Java Educational Resources
A majority of the learning resources available for Java are focused on web development, software engineering, and Android app development. There are eBooks dedicated to Java for Data Science — which are included in the list below — but, they far outnumber the number of courses geared explicitly towards learning Java as a data science tool.
- The Software Guild is a Java coding bootcamp that can take you From Apprentice to Master, teaching you everything you need to know to enter junior developer roles in the workforce. First teaching the basics of Object Oriented Programming including basic Java syntax, using the NetBeans IDE, debugging and object oriented concepts such as methods, boolean expressions and arrays, teaching then moves on to Consuming and Creating REST Web Services. By studying JSON, AJAX, jQuery and more, learn to host a RESTful web service using Spring MVC’s Web Frameworks and how to consume the service from the browser using the AJAX functionality in the jQuery library.
- Coursera: One of the largest and most popular MOOCs, Coursera offers Java Programming and Software Engineering Fundamentals (Duke University), and Object-Oriented Programming in Java: Data Structures and Beyond (UC San Diego). Learners can take individual courses in either of those specializations or complete a series of courses to earn a certificate. The individual courses may be audited without cost, but the specializations require a monthly fee ($49 per month as of this writing).
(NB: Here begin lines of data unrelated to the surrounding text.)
-- ==== Sys2Proof/Machine/Operands.lean ====
section
/-! DEFINITION. What the operations compute from their operands: the checksum of a byte sequence
(spec/40_checksum.md R81), the frame built from a source, a destination and a payload
(spec/30_encoding.md R60, spec/41_frame_codec.md R91) and the reading of a candidate frame (R93).

Each is written for an arbitrary checksum and then taken at the hardware's own, so that the test
vectors of spec/95_test_vectors.md can be run on the two instances R87 and R88. -/

namespace Sys2Proof.Machine

/-! ## The checksum -/

/-- R81: the left fold of a step over a byte sequence from a start value. -/
def checksumFold (init : Byte) (step : Byte → Byte → Byte) (bytes : List Byte) : Byte :=
  bytes.foldl step init

/-- `CK` of R81, at the hardware's open parameters. -/
def ck (bytes : List Byte) : Byte := checksumFold Config.ckInit Config.ckStep bytes

/-- One shift of R87: `(c << 1) mod 256`, exclusive-or `0x07` when bit 7 was set. -/
def ckRefShift (c : Byte) : Byte :=
  if c.getLsbD 7 then (c <<< 1) ^^^ 0x07 else c <<< 1

/-- `CK_STEP` of `CK_REF` (R87): the exclusive-or, then eight shifts.  For test vectors only. -/
def ckRefStep (c b : Byte) : Byte :=
  ckRefShift (ckRefShift (ckRefShift (ckRefShift
    (ckRefShift (ckRefShift (ckRefShift (ckRefShift (c ^^^ b))))))))

/-- `CK_REF` (R87).  For test vectors only. -/
def ckRef (bytes : List Byte) : Byte := checksumFold 0x00 ckRefStep bytes

/-- `CK_ALT` (R88).  For test vectors only. -/
def ckAlt (bytes : List Byte) : Byte := checksumFold 0x00 (fun c b => c + b) bytes

/-! ## Building a frame -/

/-- R60, R91: everything of a frame before its checksum; destination before source. -/
def frameBody (source destination : Byte) (payload : List Byte) : List Byte :=
  [Config.preamble, destination, source, BitVec.ofNat 8 payload.length] ++ payload

/-- R60, R65: the frame of a payload of legal length, under a given checksum. -/
def frameWith (cks : List Byte → Byte) (source destination : Byte) (payload : List Byte) :
    List Byte :=
  frameBody source destination payload ++ [cks (frameBody source destination payload)]

/-- The frame under the hardware's checksum. -/
def frameBytes (source destination : Byte) (payload : List Byte) : List Byte :=
  frameWith ck source destination payload

/-- R91: `ENCODE`, under a given checksum. -/
def encodeFrameWith (cks : List Byte → Byte) (source destination : Byte) (payload : List Byte) :
    Except ErrorKind (List Byte) :=
  if payload.length > Config.maxPayload then .error .validationError
  else .ok (frameWith cks source destination payload)

/-- R91: `ENCODE`. -/
def encodeFrame (source destination : Byte) (payload : List Byte) : Except ErrorKind (List Byte) :=
  encodeFrameWith ck source destination payload

/-! ## Reading a candidate frame -/

/-- R93: `DECODE`, under a given checksum; the five tests in the order of the rule, and the triple
source, destination, payload (R73). -/
def decodeFrameWith (cks : List Byte → Byte) (bytes : List Byte) :
    Except ErrorKind (Byte × Byte × List Byte) :=
  if bytes.length < Config.overhead then .error .framingError
  else if bytes.getD 0 0 ≠ Config.preamble then .error .framingError
  else if (bytes.getD 3 0).toNat > Config.maxPayload then .error .framingError
  else if bytes.length ≠ Config.overhead + (bytes.getD 3 0).toNat then .error .framingError
  else if cks (bytes.take (Config.hdrLen + (bytes.getD 3 0).toNat))
      ≠ bytes.getD (Config.hdrLen + (bytes.getD 3 0).toNat) 0 then .error .framingError
  else .ok (bytes.getD 2 0, bytes.getD 1 0,
    (bytes.take (Config.hdrLen + (bytes.getD 3 0).toNat)).drop Config.hdrLen)

/-- R93: `DECODE`. -/
def decodeFrame (bytes : List Byte) : Except ErrorKind (Byte × Byte × List Byte) :=
  decodeFrameWith ck bytes

/-- R106: a buffer with its first bytes replaced by a byte sequence, the rest kept. -/
def overlay (buf : Vector Byte 69) (bytes : List Byte) : Vector Byte 69 :=
  Vector.ofFn fun i => bytes.getD i.val buf[i]

end Sys2Proof.Machine
end

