-- ==== Sys2Proof/Machine/Dispatch.lean ====
section
/-! DEFINITION. One event applied to a state (spec/00_scope.md R9): one arm per constructor of Instr. -/

namespace Sys2Proof.Machine

def exec (i : Instr) (s : State) : Host.Outcome State Fault Refusal :=
  match i with
  | .reset block => Sys2Proof.Machine.execReset block s
  | .ckCreate bytes => Sys2Proof.Machine.execCkCreate bytes s
  | .ckVerify bytes expected => Sys2Proof.Machine.execCkVerify bytes expected s
  | .frameEncode source destination payload => Sys2Proof.Machine.execFrameEncode source destination payload s
  | .frameDecode bytes => Sys2Proof.Machine.execFrameDecode bytes s
  | .btInit baud openOk cfgOk claim => Sys2Proof.Machine.execBtInit baud openOk cfgOk claim s
  | .send source destination payload => Sys2Proof.Machine.execSend source destination payload s
  | .btShutdown releaseOk closeOk => Sys2Proof.Machine.execBtShutdown releaseOk closeOk s
  | .txAssert => Sys2Proof.Machine.execTxAssert s
  | .txWrite => Sys2Proof.Machine.execTxWrite s
  | .txDrainDone => Sys2Proof.Machine.execTxDrainDone s
  | .txRelease => Sys2Proof.Machine.execTxRelease s
  | .lineByte => Sys2Proof.Machine.execLineByte s
  | .ioError => Sys2Proof.Machine.execIoError s
  | .devInit => Sys2Proof.Machine.execDevInit s
  | .rxByte b => Sys2Proof.Machine.execRxByte b s
  | .tick => Sys2Proof.Machine.execTick s
  | .pwmStep => Sys2Proof.Machine.execPwmStep s
  | .idleTimeout => Sys2Proof.Machine.execIdleTimeout s
  | .transfer => Sys2Proof.Machine.execTransfer s
  | .frame destination source payload checksum => Sys2Proof.Machine.execFrame destination source payload checksum s

end Sys2Proof.Machine
end

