-- ==== Sys2Proof/Machine/PseudoOps.lean ====
section
/-! DEFINITION. Runs of several events, and the pseudo-operations of spec/30_encoding.md R72. -/

namespace Sys2Proof.Machine

/-- A sequence of events applied one after another, stopping at the first that has no next state. -/
def runEvents : List Instr → State → Host.Outcome State Fault Refusal
  | [], s => .next s
  | i :: is, s =>
    match exec i s with
    | .next t => runEvents is t
    | .fault r => .fault r
    | .refused r => .refused r

/-- R72: `feed(s)`, bytes with no other device event between them. -/
def feed (bytes : List Byte) : List Instr := bytes.map .rxByte

/-- R72: `pause(n)`. -/
def pause (n : Nat) : List Instr := List.replicate n .tick

/-- R72: `steps(n)`. -/
def steps (n : Nat) : List Instr := List.replicate n .pwmStep

/-- R72: `cycle`. -/
def cycle : List Instr := steps 256

/-- R72: `n` times the pair `TX_WRITE`, `LINE_BYTE`. -/
def writePairs : Nat → List Instr
  | 0 => []
  | n + 1 => .txWrite :: .lineByte :: writePairs n

/-- R72: `run_send` for a frame of `len` bytes. -/
def runSend (len : Nat) : List Instr :=
  .txAssert :: (writePairs len ++ [.txDrainDone, .txRelease])

/-- R191: what of the emitted bytes reached the bus: those with `DE = 1`. -/
def onBus (wire : List WireByte) : List Byte := (wire.filter fun w => w.de).map fun w => w.byte

/-- R28 item 5: the bytes of the frame the receiver is collecting or has last collected, as a run of
events delivers them, given those collected before the run. -/
def collected : List Instr → State → List Byte → List Byte
  | [], _, bytes => bytes
  | i :: is, s, bytes =>
    match exec i s with
    | .next t =>
      collected is t (match i with
        | .rxByte b => if s.db.rxState = .idle then [b] else bytes ++ [b]
        | _ => bytes)
    | .fault _ => bytes
    | .refused _ => bytes

/-- R154: at how many of the next `n` `PWM_STEP` events channel `i` is driven high. -/
def highSteps (i : Fin 30) : Nat → State → Nat
  | 0, _ => 0
  | n + 1, s =>
    match exec .pwmStep s with
    | .next t => (if t.db.out[i] then 1 else 0) + highSteps i n t
    | .fault _ => 0
    | .refused _ => 0

end Sys2Proof.Machine
end

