/-- R134: `TICK` counts an armed timer down, ends the frame in progress without setting the flag
when the count reaches 0, and does nothing when the timer is stopped.  Completion of `TICK`. -/
def Obligations.TickCountsDownAndTimesOut : Prop :=
  ∀ s : State,
    (s.db.tmrArmed = true → 2 ≤ s.db.tmrCnt → exec .tick s = .next { s with
      db := { s.db with tmrCnt := s.db.tmrCnt - 1 }, result := none }) ∧
    (s.db.tmrArmed = true → s.db.tmrCnt = 1 → exec .tick s = .next { s with
      db := { s.db with tmrCnt := 0, tmrArmed := false, rxState := .idle, raised := none }
      result := none }) ∧
    (s.db.tmrArmed = false → exec .tick s = .next { s with result := none })

/-- R135: `IDLE_TIMEOUT`, once raised, stops the timer and returns the receiver to Idle, and writes
nothing else; unraised it has no step; the `TICK` that brings the count to 0 raises it and takes it at
once (R134), and no event leaves it raised (R26).  That the pending step is held in a field is this model's choice
(notes/assumptions/9.md).  R141 (the spec's inference): what a tick does to the receiver is nothing,
or what the timeout of the coarser timer does.  Completion of `IDLE_TIMEOUT`. -/
def Obligations.IdleTimeoutDiscardsSilently : Prop :=
  (∀ s : State,
    (s.db.raised = some .idleTimeout → exec .idleTimeout s = .next { s with
      db := { s.db with tmrArmed := false, rxState := .idle, raised := none }
      result := none }) ∧
    (s.db.raised ≠ some .idleTimeout → exec .idleTimeout s = .refused .timeoutNotRaised) ∧
    (s.db.tmrArmed = true → s.db.tmrCnt = 1 → exec .tick s = exec .idleTimeout { s with
      db := { s.db with tmrCnt := 0, raised := some .idleTimeout } })) ∧
  (∀ (i : Instr) (s t : State), s.db.raised ≠ some .idleTimeout → exec i s = .next t →
    t.db.raised ≠ some .idleTimeout) ∧
  ∀ d : DB, DeviceInv d →
    d.countDown = { d with tmrCnt := d.countDown.tmrCnt } ∨
    d.coarseTimeout = some { d.countDown with tmrCnt := d.tmrCnt }

/-- R133 (the spec's inference): thirty bytes from Idle fill `staging` in order, set the flag at the
last and not before, and leave the output side alone. -/
def Obligations.ThirtyBytesMakeOneFrame : Prop :=
  ∀ (bytes : List Byte) (s : State), s.db.rxIntEn = true → s.db.rxState = .idle →
    bytes.length = 30 →
    (∃ t, runEvents (feed bytes) s = .next t ∧ t.db.staging.toList = bytes ∧
      t.db.rxState = .idle ∧ t.db.rxCnt = 30 ∧ t.db.dataReady = true ∧ t.db.tmrArmed = false ∧
      t.db.active = s.db.active ∧ t.db.phase = s.db.phase ∧ t.db.out = s.db.out ∧ t.hb = s.hb) ∧
    ∀ k, 1 ≤ k → k < 30 →
      ∃ t, runEvents (feed (bytes.take k)) s = .next t ∧ t.db.dataReady = false ∧
        t.db.rxState = .active ∧ t.db.rxCnt = k
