-- ==== Sys2Proof/Tests/Slice0.lean ====
section
/-! SUPPORT. Tests: ill-formed terms that well-formedness refuses, records written out from the table of
spec/30_encoding.md R66, vectors of spec/95_test_vectors.md (named in each docstring), and for every
obligation with hypotheses a concrete state and operands that meet them. -/

namespace Sys2Proof.Tests

open Sys2Proof.Machine

set_option maxRecDepth 16000

/-! ## Helpers: small states, and reading one thing of a step's outcome -/

/-- A value of the next state, if there is one. -/
def after {α : Type} (f : State → α) : Host.Outcome State Fault Refusal → Option α
  | .next t => some (f t)
  | .fault _ => none
  | .refused _ => none

/-- The next state, or the reset state where there is none. -/
def nextOr (o : Host.Outcome State Fault Refusal) : State :=
  match o with
  | .next t => t
  | .fault _ => State.reset
  | .refused _ => State.reset

/-- Why a step is refused, if it is. -/
def refusal : Host.Outcome State Fault Refusal → Option Refusal
  | .next _ => none
  | .fault _ => none
  | .refused r => some r

/-- Why a step faults, if it does. -/
def faultOf : Host.Outcome State Fault Refusal → Option Fault
  | .next _ => none
  | .fault r => some r
  | .refused _ => none

/-- The host open, in `Ready`. -/
def ready : State :=
  { State.reset with hb := { HB.atReset with btState := .ready, lineOpen := true, dirClaimed := true } }

/-- The host in a given sequencer state, with a frame `40 02 01 00 58` in the buffer, a position in
it, a queue and a direction line. -/
def sending (b : BtState) (idx : Nat) (q : List Byte) (de : Bool) : State :=
  { ready with hb := { ready.hb with
      btState := b, txIdx := idx, txLen := 5, uartQ := q, de := de,
      txbuf := overlay HB.atReset.txbuf [0x40, 0x02, 0x01, 0x00, 0x58] } }

/-- The device booted. -/
def booted : State :=
  { State.reset with db := { DB.atReset with devInit := true, rxIntEn := true } }

/-- The device `Active` with `c` bytes stored and `n` ticks left. -/
def receiving (c n : Nat) : State :=
  { booted with db := { booted.db with
      rxState := .active, rxCnt := c, tmrArmed := true, tmrCnt := n } }

/-- The device with a phase, a brightness of all channels, and a frame of `22`s waiting or not. -/
def showing (phase : BitVec 8) (v : Byte) (waiting : Bool) : State :=
  { booted with db := { booted.db with
      phase := phase, active := Vector.replicate 30 v, staging := Vector.replicate 30 0x22,
      dataReady := waiting, rxCnt := 30 } }

/-- The device in the middle of an event that has raised an inner step. -/
def raising (i : InnerStep) (s : State) : State := { s with db := s.db.raiseInner i }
- edX: While there aren’t currently any “Java for Data Science” courses included in the edX offerings, there are a plethora of Java programming modules for beginning, intermediate, and advanced programmers. Most of the courses are available for free, but if you want to earn a certificate, the average cost is $99.
- Codecademy: The basic “Learn Java” course at Codecademy is another way to begin your Java for data science journey. Granted, it’s not geared directly towards using Java for data science, but learners can establish some of the essential Java functions. The basic course is free. To access advanced courses, their Pro membership ($19.99 per month) is required.
- Amazon.com: For specific “how to” guides that target “Java for Data Science” learners will need to navigate to the online retail giant. There aren’t a wide variety of choices, but the five main texts that are available, “Java Data Science Cookbook,” “Java: Data Science Made Easy,” “Mastering Java for Data Science,” “Data Science with Java: Practical Methods for Scientists and Engineers,” and “Java for Data Science” provide ample information for getting started as a Java-oriented data scientist.